My purpose is to provide a proof, without using the spectral theorem.

Let $$T: \scr H \to H$$ be a linear compact self-adjoint operator.

$$T$$ self-adjoint implies:

1. $$\langle \phi, T \psi \rangle = \langle T\phi, \psi \rangle = \overline{\langle \phi, T \psi \rangle}$$, which implies $$\langle \phi, T \psi \rangle \in \mathbb R$$.
2. $$- \| \phi\| \|T\| \|\psi\| \le \langle \phi, T \psi \rangle \le \| \phi\| \|T\| \|\psi\|$$

If in addition $$T$$ is compact, then its point spectrum $$\sigma_p(T)\equiv \{ \lambda \in \mathbb C \ |\ T\psi = \lambda \psi$$, $$\$$ for some $$\lambda$$-eigenvector $$\psi \in \scr H\}$$ is real, non-void.
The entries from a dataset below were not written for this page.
-- ==== Sys2Proof/Machine/Bank.lean ====
section
/-! DEFINITION. Base-die cores (spec/09_isa_bank.md R242 to R259): the mailbox forms, `BRUN`, and the forms of a bank
run with their rows, registers and stop causes. The BSUs of a run issue each word together, in the order of their banks
(entry 21). -/

namespace Sys2Proof.Machine

/-! ## The mailbox (R254 to R256) -/

/-- The meta word that `MBXGET` writes: VALID is set (R254). -/
def Msg.taken (m : Msg) : Word64 := m.info ||| BitVec.ofNat 64 (2 ^ 63)

/-- Write the three registers of an `MBXGET` (R255). -/
def State.setThree (s : State) (a : Agent) (d : SReg) (x y z : Word64) : State :=
  ((s.setSreg a d.toNat x).setSreg a (d.toNat + 1) y).setSreg a (d.toNat + 2) z

/-- MBXGET (R255, R329). The cause of the illegal-operand trap for a register that SD may not name is left open: 3, as for
the other operands that a form shuts out (DESIGN CHOICE, entry 57). -/
def execMbxget (d : SReg) (nb : Bool) (s : State) : Out :=
  let i := Instr.mbxget d nb
  scalarWord .baseOnly i (fun a s =>
    match a with
    | .bdc sl =>
      if d = 0#6 ∨ d = 62#6 ∨ d = 63#6 then s.trap a 2 3 (scalarTval i)
      else
        match (s.bdc sl).mbx with
        | [] => if nb then (s.setThree a d 0 0 0).advance a else s.waits a .mailbox
        | m :: rest =>
          if m.isDone ∧ mailboxMax ≤ (s.bdc sl).opened.length then s.trapOpen a 7 5
          else
            let s := s.modBdc sl (fun c =>
              { c with mbx := rest, opened := if m.isDone then c.opened ++ [m] else c.opened })
            (s.setThree a d m.w0 m.w1 m.taken).advance a
    | _ => s) s

/-- MBXPUT (R256): of open messages with equal meta bits, the one opened first (DESIGN CHOICE, entry 58). -/
def execMbxput (r : SReg) (s : State) : Out :=
  let i := Instr.mbxput r
  scalarWord .baseOnly i (fun a s =>
    match a with
    | .bdc sl =>
      let v := (s.sreg a r.toNat).toNat % 2 ^ 49
      match (s.bdc sl).opened.find? (fun m => m.info.toNat % 2 ^ 49 == v) with
      | none => s.trap a 2 7 (scalarTval i)
      | some m => ((s.modBdc sl (fun c => { c with opened := c.opened.erase m })).completeMsg m).advance a
    | _ => s) s

/-! ## BRUN (R245, R246) -/

/-- BRUN (R245, R246): the run begins, and the core waits until `BRUN_COMPLETE`. -/
def execBrun (d ra rb : SReg) (s : State) : Out :=
  scalarWord .baseOnly (.brun d ra rb) (fun a s =>
    match a with
    | .bdc sl =>
      let va := s.sreg a ra.toNat
      let vb := s.sreg a rb.toNat
      let n := vb.toNat
      if bitsOf va.toNat 63 21 ≠ 0 then s.trap a 2 6 va
      else if bitsOf n 47 33 ≠ 0 ∨ bitsOf n 63 58 ≠ 0 then s.trap a 2 6 vb
      else if bitsOf n 15 0 = 0 then (s.setSreg a d.toNat 0).advance a
      else
        (s.modBdc sl (fun c =>
          { c with
            brun := some
              { dest := d.toNat, mask := bitsOf n 15 0, rbase := bitsOf n 32 16, lbase := bitsOf n 57 48,
                fmt := c.fmt, next := va.toNat } })).waits a .brun
    | _ => s) s

/-! ## Rows (R242 to R244, R249, R253) -/

/-- BSU `j` of a slice (R243). -/
def State.bsu (s : State) (sl j : Nat) : Bsu := tabGet {} (s.slice sl).bsus j

/-- Change BSU `j` of a slice. -/
def State.modBsu (s : State) (sl j : Nat) (f : Bsu → Bsu) : State :=
  s.modSlice sl (fun v => { v with bsus := tabSet {} v.bsus j (f (tabGet {} v.bsus j)) })

/-- The physical address of row `r` of bank `j` (R242). -/
def rowPa (sl j r : Nat) : Nat := sl * sliceBytes + 16384 * r + 1024 * j

/-- Rows of a bank (R242). -/
def bankRows : Nat := 98304

/-- A table of the bytes of a row. -/
def rowTab (l : List Byte) : Tab Byte := (indexed l).foldl (fun t p => tabSet 0 t p.1 p.2) []

/-- The bytes of the row buffer. -/
def Bsu.rowBytes (u : Bsu) : List Byte := (List.range 1024).map (fun i => tabGet 0 u.rowbuf i)

/-- The row buffer is released. -/
def Bsu.release (u : Bsu) : Bsu := { u with openRow := none, dirty := false, rowbuf := [] }

/-- A dirty row is written with its counter raised, in the tree too, and a new tag, and the sectors of the row leave the
L2 (R244, R249, R394, R397). -/
def State.writeRow (s : State) (sl pa : Nat) (l : List Byte) : State :=
  let gen := ((s.ownerKey sl).map (·.gen)).getD 0
  let s := ((s.setMemBytes pa l).markHome pa l.length false).raiseTree pa
  let s := s.modRow pa (fun r =>
    { counter := r.counter + 1
      sealKey := if gen = (s.slice sl).sealGen then none else some gen })
  { s with
    l2 := (rowSectors pa).foldl tabDel s.l2
    turn := (rowSectors pa).foldl tabDel s.turn }

/-- BSU `j` closes its open row (R249, R253): the state, and the stop cause that a dirty row meets, 0 for none. Of a slice
whose owner has no bound slot the BSU refuses the row: it is not written, and the refusal is recorded (R23); no stop cause
is given for that (DEDUCED, entry 57). READONLY comes before CTRMAX (DESIGN CHOICE, entry 58). -/
def State.closeRow (s : State) (sl j : Nat) : State × Nat :=
  let u := s.bsu sl j
  match u.openRow with
  | none => (s, 0)
  | some r =>
    let pa := rowPa sl j r
    let t := s.modBsu sl j Bsu.release
    if !u.dirty then (t, 0)
    else if (s.slice sl).readOnly then (t, 6)
    else if (s.ownerKey sl).isNone then (t.refuseAt ((s.slice sl).owner.getD 0) pa, 0)
    else if s.rowCounter pa = 2 ^ 56 - 1 then
      let w := (s.slice sl).owner.getD 0
      (t.contain sl w { cause := 4, bank := j, row := r, keyid := s.keyOf w }, 7)
    else (t.writeRow sl pa u.rowBytes, 0)

/-- `BACT` in one BSU (R249, R253): the state, and its stop cause. The dirty sectors of the row that it has the L2 write
back reach the row also where it is the read-only source of a migration, whose other writes wait (R413): the rules do not
say which of the two goes first (DESIGN CHOICE, entry 57). A row that fails its tag check and is uncorrectable stops with TAG
(DESIGN CHOICE, entry 58). -/
def State.openRow (s : State) (sl j r : Nat) : State × Nat :=
  match s.closeRow sl j with
  | (s, 0) =>
    if bankRows ≤ r then (s, 1)
    else
      let pa := rowPa sl j r
      let s := (rowSectors pa).foldl (fun s k => (s.flushTurn k).cleanL2 k) s
      let w := (s.slice sl).owner.getD 0
      if (s.ownerKey sl).isNone then (s.refuseAt w pa, 0)
      else if !s.rowOk pa then (s.tagFailure pa, 2)
      else if (s.rowMeta pa).uncorr ∨ s.homePoison.any (fun a => inRange pa 1024 a) = true then
        ((s.holdWalk pa).contain sl w { cause := 3, bank := j, row := r, keyid := s.keyOf w }, 3)
      else
        ((s.holdWalk pa).modBsu sl j (fun u =>
          { u with openRow := some r, dirty := false, rowbuf := rowTab (s.memBytes pa 1024) }), 0)
  | (s, c) => (s, c)

/-! ## Registers of a BSU (R243) -/

/-- The bytes of register `r`. -/
def Bsu.reg (u : Bsu) (r : Nat) : List Byte := (List.range 1024).map (fun i => tabGet 0 u.regs (1024 * r + i))

/-- Write the first bytes of register `r`; the rest is kept. -/
def Bsu.setReg (u : Bsu) (r : Nat) (l : List Byte) : Bsu :=
  { u with regs := (indexed l).foldl (fun t p => tabSet 0 t (1024 * r + p.1) p.2) u.regs }

/-- The elements of a view: `n` bytes each. -/
def viewOf (n : Nat) (l : List Byte) : List Nat := (List.range (l.length / n)).map (fun i => fieldAt l (n * i) n)

/-- The bytes of elements of a view. -/
def unview (n : Nat) (l : List Nat) : List Byte := l.flatMap (natBytes n)

/-- The rounding mode of a bank form (R248): RM 6 reads the copied DRM, and stochastic rounding is RNE. -/
def bankRm (fmt : Word32) (rm : BitVec 3) : Nat := if effRm fmt rm = 5 then 0 else effRm fmt rm

/-- An element computed from values that are read from encodings (R250): the exact `f` of them, rounded once. -/
def bankElem (fmt : Word32) (rm : Nat) (ty : Fmt) (xs : List (XVal × Word32)) (f : List XVal → XVal) : Nat × Word32 :=
  let x := f (xs.map (·.1))
  let r := xRound ty { rm, fmt } x
  (r.1, madeFlags xs x ||| r.2)

/-- The encodings and the flags of all elements. -/
def gatherElems (l : List (Nat × Word32)) : List Nat × Word32 :=
  (l.map (·.1), l.foldl (fun f p => f ||| p.2) 0)

/-- An arithmetic form of two registers of a BSU, element by element (R250). -/
def bankPair (fmt : Word32) (f : Fmt) (n rm : Nat) (a b : List Byte) (op : XVal → XVal → XVal) : List Byte × Word32 :=
  let r := gatherElems (((viewOf n a).zip (viewOf n b)).map (fun p =>
    bankElem fmt rm f [readVal fmt f p.1, readVal fmt f p.2] (fun xs => op (xAt xs 0) (xAt xs 1))))
  (unview n r.1, r.2)

/-- Half H of the BF16 view (R243). -/
def halfView (hi : Bool) (l : List Byte) : List Nat := ((viewOf 2 l).drop (if hi then 256 else 0)).take 256

/-- BFMA on register contents (R250). -/
def bankFma (fmt : Word32) (rm : Nat) (hi : Bool) (d a b : List Byte) : List Byte × Word32 :=
  let r := gatherElems (((viewOf 4 d).zip ((halfView hi a).zip (halfView hi b))).map (fun p =>
    bankElem fmt rm .f32 [readVal fmt .f32 p.1, readVal fmt .bf16 p.2.1, readVal fmt .bf16 p.2.2]
      (fun xs => xAdd (rm == 2) (xMul (xAt xs 1) (xAt xs 2)) (xAt xs 0))))
  (unview 4 r.1, r.2)

/-- BMAC on register contents (R77, R250). -/
def bankMac (fmt : Word32) (sl : Nat) (d a b : List Byte) : List Byte × Word32 :=
  let n := 2 ^ sl
  let va := viewOf 2 a
  let vb := viewOf 2 b
  let r := gatherElems ((List.range (512 / n)).map (fun i =>
    accumulate fmt (fieldAt d (4 * i) 4)
      (blockDot fmt .bf16 .bf16 ((va.drop (i * n)).take n) ((vb.drop (i * n)).take n) (some (xInt 1)) (some (xInt 1)))))
  (unview 4 r.1, r.2)

/-- BRED on register contents (R250). -/
def bankRed (fmt : Word32) (sl : Nat) (a : List Byte) : List Byte × Word32 :=
  let n := 2 ^ sl
  let va := viewOf 4 a
  let r := gatherElems ((List.range (256 / n)).map (fun i =>
    match (va.drop (i * n)).take n with
    | [] => (0, 0)
    | x :: l => combineLeft (fadd32 fmt) x l 0))
  (unview 4 r.1, r.2)

/-! ## The words of a run (R246 to R248) -/

/-- The BSUs of a run that have not stopped, by bank. -/
def BankRun.going (b : BankRun) : List Nat := (List.range 16).filter (fun j => bitOf b.mask j && !bitOf b.stopped j)

/-- Change the run in progress of a slice. -/
def State.modRun (s : State) (sl : Nat) (f : BankRun → BankRun) : State :=
  s.modBdc sl (fun c => { c with brun := c.brun.map f })

/-- BSU `j` stops with a cause. -/
def BankRun.stop (b : BankRun) (j cause : Nat) : BankRun :=
  { b with stopped := b.stopped ||| 2 ^ j, causes := tabPut b.causes j cause }

/-- BSU `j` stops with a cause (R246, R253): it closes its open row, and issues no further word; the run ends with its last
BSU. Where that close meets a cause of its own, the BSU keeps the first (DESIGN CHOICE, entry 57). -/
def State.stopBsu (s : State) (sl j cause : Nat) : State :=
  (s.closeRow sl j).1.modRun sl (fun b =>
    let b := b.stop j cause
    { b with ended := b.ended || b.going.isEmpty })

/-- The BSUs of a run that have not stopped close their rows at its end (R246): one that cannot is in STOP. -/
def State.closeRun (s : State) (sl : Nat) : State :=
  match (s.bdc sl).brun with
  | none => s
  | some b =>
    b.going.foldl (fun s j =>
      match s.closeRow sl j with
      | (s, 0) => s
      | (s, c) => s.modRun sl (fun b => b.stop j c)) s

/-- The word has issued in every BSU (R246): the run goes on to the next, or ends with E or with its last BSU. -/
def State.bankDone (s : State) (sl : Nat) (e : Bool) : State :=
  s.modRun sl (fun b =>
    if e || b.going.isEmpty then { b with ended := true }
    else { b with next := b.next + 1, counted := b.counted + 1 })

/-- Issue of a bank word (R100, R247, R248): on a compute core it is not legal; on a base-die core its checks, and then
`body` on the run in progress. -/
def bankWord (i : Instr) (h : LaneHead) (body : Nat → BankRun → State → State) (s : State) : Out :=
  match s.cur with
  | .none => .fault .noStream
  | .group gid => if s.live gid then .next (s.laneTrap gid false 1 1) else .fault .noStream
  | .bdc sl =>
    match (s.bdc sl).brun with
    | none => .fault .noStream
    | some b =>
      if !fieldOk i then .next (s.bankTrap sl 1 0)
      else if runMax ≤ b.counted + 1 ∧ h.e = false then .next (s.bankTrap sl 1 5)
      else
        match operandFault 384 96 64 i with
        | some c => .next (s.bankTrap sl 2 c)
        | none => .next ((body sl b s).bankDone sl h.e)

/-- A bank word that acts in each BSU by itself, and may stop it: `f` gives the state and the stop cause. -/
def bankEach (i : Instr) (h : LaneHead) (f : State → Nat → Nat → BankRun → State × Nat) (s : State) : Out :=
  bankWord i h (fun sl b s =>
    b.going.foldl (fun s j =>
      match f s sl j b with
      | (s, 0) => s
      | (s, c) => s.stopBsu sl j c) s) s

/-- A bank word that computes a register of each BSU from its registers, with flags (R250). -/
def bankCompute (i : Instr) (h : LaneHead) (f : BankRun → Bsu → List Byte × Word32) (s : State) : Out :=
  bankWord i h (fun sl b s =>
    b.going.foldl (fun s j =>
      let r := f b (s.bsu sl j)
      (s.modBsu sl j (fun u => u.setReg h.vd.toNat r.1)).modRun sl (fun b => { b with flags := b.flags ||| r.2.toNat }))
      s) s

/-- BACT (R244, R249). -/
def execBact (h : LaneHead) (roff : BitVec 15) (s : State) : Out :=
  bankEach (.bact h roff) h (fun s sl j b => s.openRow sl j (b.rbase + roff.toNat)) s

/-- BPRE (R249). -/
def execBpre (h : LaneHead) (s : State) : Out := bankEach (.bpre h) h (fun s sl j _ => s.closeRow sl j) s

/-- BRD (R249). -/
def execBrd (h : LaneHead) (s : State) : Out :=
  bankEach (.brd h) h (fun s sl j _ =>
    if (s.bsu sl j).openRow.isNone then (s, 4)
    else (s.modBsu sl j (fun u => u.setReg h.vd.toNat u.rowBytes), 0)) s

/-- BWR (R249). -/
def execBwr (h : LaneHead) (s : State) : Out :=
  bankEach (.bwr h) h (fun s sl j _ =>
    if (s.bsu sl j).openRow.isNone then (s, 4)
    else (s.modBsu sl j (fun u => { u with rowbuf := rowTab (u.reg h.va.toNat), dirty := true }), 0)) s

/-- BFMA (R250). -/
def execBfma (h : LaneHead) (hi : Bool) (rm : BitVec 3) (s : State) : Out :=
  bankCompute (.bfma h hi rm) h (fun b u =>
    bankFma b.fmt (bankRm b.fmt rm) hi (u.reg h.vd.toNat) (u.reg h.va.toNat) (u.reg h.vb.toNat)) s

/-- BMAC (R250). -/
def execBmac (h : LaneHead) (sl : BitVec 4) (s : State) : Out :=
  bankCompute (.bmac h sl) h (fun b u =>
    bankMac b.fmt sl.toNat (u.reg h.vd.toNat) (u.reg h.va.toNat) (u.reg h.vb.toNat)) s

/-- BADD (R250). -/
def execBadd (h : LaneHead) (bf : Bool) (rm : BitVec 3) (s : State) : Out :=
  bankCompute (.badd h bf rm) h (fun b u =>
    let m := bankRm b.fmt rm
    bankPair b.fmt (if bf then .bf16 else .f32) (if bf then 2 else 4) m (u.reg h.va.toNat) (u.reg h.vb.toNat)
      (xAdd (m == 2))) s

/-- BMUL (R250). -/
def execBmul (h : LaneHead) (bf : Bool) (rm : BitVec 3) (s : State) : Out :=
  bankCompute (.bmul h bf rm) h (fun b u =>
    bankPair b.fmt (if bf then .bf16 else .f32) (if bf then 2 else 4) (bankRm b.fmt rm) (u.reg h.va.toNat)
      (u.reg h.vb.toNat) xMul) s

/-- BCVT (R250). -/
def execBcvt (h : LaneHead) (hi tof : Bool) (rm : BitVec 3) (s : State) : Out :=
  bankCompute (.bcvt h hi tof rm) h (fun b u =>
    let a := u.reg h.va.toNat
    let one (src dst : Fmt) (m : Nat) (c : Nat) : Nat × Word32 :=
      bankElem b.fmt m dst [readVal b.fmt src c] (fun xs => xAt xs 0)
    if tof then
      let r := gatherElems ((halfView hi a).map (one .bf16 .f32 0))
      (unview 4 r.1, r.2)
    else
      let r := gatherElems ((viewOf 4 a).map (one .f32 .bf16 (bankRm b.fmt rm)))
      let d := u.reg h.vd.toNat
      let new := unview 2 r.1
      (if hi then d.take 512 ++ new else new ++ d.drop 512, r.2)) s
In particular $$\exists\ \Lambda \in \sigma_p(T)$$ that verifies $$|\Lambda| = \|T\| = \underset {\sigma_p(T)}{\max}|\lambda|$$. Let's call the corresponding non-null $$\Lambda$$-eigenvector $$\psi_\Lambda$$.

remark. 1. and 2. hold $$\forall\ \phi, \psi \in \scr H$$. If we take $$\phi \in \ker(T)$$ and $$\psi = \psi_\Lambda$$:

$$- \| \phi\| \|T\| \|\psi_\Lambda\| \le \langle \phi, T \psi_\Lambda \rangle = \langle T\phi, \psi_\Lambda \rangle = 0$$

Since $$\|T\|$$ and $$\|\psi_\Lambda\|$$ are not zero, the only possibility left is $$\|\phi\| =0 \implies\phi ={\bf 0} \implies \ker(T) \equiv \{\bf 0\}$$.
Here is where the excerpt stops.